-- ==== Sys2Proof/Machine/State.lean ====
section
/-! DEFINITION. The state of the one processing element (R20), the reasons a step can stop (R120, R142), and the launch
state the model names `State.reset` (R34, R140). -/

namespace Sys2Proof.Machine

/-- The Exclusives monitors (R29, D11): one component for local and global together. -/
inductive Monitor where
  /-- `Open`: exclusive access to nothing. -/
  | opened
  /-- `Exclusive(base, len)`: the range most recently marked. -/
  | exclusive (base : DWord) (len : Nat)
  deriving DecidableEq, Repr

/-- The kinds of Data Abort (R120). -/
inductive AbortKind where
  | alignment
  | other
  deriving DecidableEq, Repr

/-- The terminal outcomes `Fault(E, info, pc)` of R129; `pc` addresses the instruction that raised it (R25, R128). Each is
the spec's own treatment of an exception (D21), and safe: a real PE would go on in a handler the spec does not describe. -/
inductive Fault where
  /-- `Undefined()` (R121): raised by an overlap under `Constraint_UNDEF` and by SBO_POLICY `undef`. Safe. -/
  | undefined (pc : DWord)
  /-- `SPAlignment()` (R122): raised by the check of the stack pointer. Safe. -/
  | spAlignment (pc : DWord)
  /-- `DataAbort(kind, address)` (R123, R124): raised by the access. Safe. -/
  | dataAbort (kind : AbortKind) (address : DWord) (pc : DWord)
  /-- `PCAlignment()` (R25, R141): raised by the fetch. Safe. -/
  | pcAlignment (pc : DWord)
  deriving DecidableEq, Repr

/-- The refusals of R142, and the end of a run. All are safe: the model says nothing further. -/
inductive Refusal where
  /-- An instruction the model gives no meaning yet; raised by no arm of exec. Safe. -/
  | notModelled (mnemonic : String)
  /-- `Refused(NotInScope)` (R77): raised by the fetch of a word no source describes. Safe. -/
  | notInScope
  /-- `Refused(SBOViolation)` (R76, R77): raised by the fetch under SBO_POLICY `refuse`. Safe. -/
  | sboViolation
  /-- `Refused(FetchOutsideProgram)` (R141): raised by the fetch. Safe. -/
  | fetchOutsideProgram
  /-- `Refused(StoreIntoProgramText)` (R61, D27): raised by the access. Safe. -/
  | storeIntoProgramText
  /-- `Refused(TaggingConfigured)` (D17): raised by a machine with HAVE_MTE. Safe. -/
  | taggingConfigured
  /-- The run is over (R142): raised by the run loop at `pc == base + 4 * len(prog)`; the spec says nothing of what a PE
  does next, and this is not one of its recorded refusals (log 10). Safe. -/
  | runOver
  deriving DecidableEq, Repr

/-- What the component `outcome` of R20 records. -/
inductive Terminal where
  | faulted (f : Fault)
  | refused (r : Refusal)
  deriving DecidableEq, Repr

/-- Memory (R32): the bytes that differ from what an unlisted address reads as, at strictly rising addresses. -/
abbrev Memory := List Host.Cell

/-- A data write as an event (R59, D26): its access type carries the attributes `exclusive` and `release`. -/
structure WriteEvent where
  address : DWord
  size : AccessSize
  data : DWord
  acctype : AccType
  deriving DecidableEq, Repr

/-- The components of R20, the configuration of R10 (log 1), the write events of R59 (log 8) and the model's own free
values (log 9). -/
structure State where
  /-- `x[0]` to `x[30]` (R21). -/
  x : Vector DWord 31
  /-- The stack pointer (R24). -/
  sp : DWord
  /-- The program counter (R25). -/
  pc : DWord
  /-- `PSTATE.DIT` (R27). -/
  dit : Bool
  /-- The Exclusives monitors (R28, R29). -/
  mon : Monitor
  /-- The tag-checked-instruction mark (R20, R31): absent unless `HAVE_MTE`. -/
  tagChecked : Option Bool
  /-- Memory (R32). -/
  mem : Memory
  /-- How the run ended, if it has (R20). -/
  outcome : Option Terminal
  /-- The parameters of R10, constant during a run (R145). -/
  cfg : Config
  /-- The writes made so far, oldest first (R59). -/
  events : List WriteEvent
  /-- THE MODEL'S OWN: the free values the next execution may use (R12). -/
  draw : Draw
  /-- THE MODEL'S OWN: the number of the draw after that (R145). -/
  drawIndex : Nat
  deriving DecidableEq, Repr

/-- The outcome of a step or of an instruction. -/
abbrev StepOutcome := Host.Outcome State Fault Refusal

/-- The configuration of `State.reset`: R10's defaults; where R10 gives none, DESIGN CHOICES (logs 3, 6, 7), with no
program loaded. -/
def launchConfig : Config where
  haveMte := false
  bigEndian := false
  constrainDataOverlap := .none
  constrainBaseOverlap := .none
  constrainLdpOverlap := .nop
  abortWhenMonitorFails := .either
  spAlignCheck := true
  unmarkedStoreMaySucceed := true
  sboPolicy := .refuse
  accessibleRegions := [{ base := 0, len := 2 ^ 64, word := true, doubleword := true }]
  prog := []
  base := 0x10000

/-- One launch state (R140: "The model has no reset"). `pc` is `base` and no outcome is recorded, as R34 says; every value
R34 leaves to the launch is a DESIGN CHOICE (logs 2 to 9). -/
def State.reset : State where
  x := Vector.replicate 31 0
  sp := 0
  pc := launchConfig.base
  dit := false
  mon := .opened
  tagChecked := none
  mem := []
  outcome := none
  cfg := launchConfig
  events := []
  draw := Draw.fresh 0
  drawIndex := 1

end Sys2Proof.Machine
end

· · · · · · ·

# [Task requirements]
Copy each line above that contains the word "Host".

# [The completed task]
abbrev Memory := List Host.Cell
abbrev StepOutcome := Host.Outcome State Fault Refusal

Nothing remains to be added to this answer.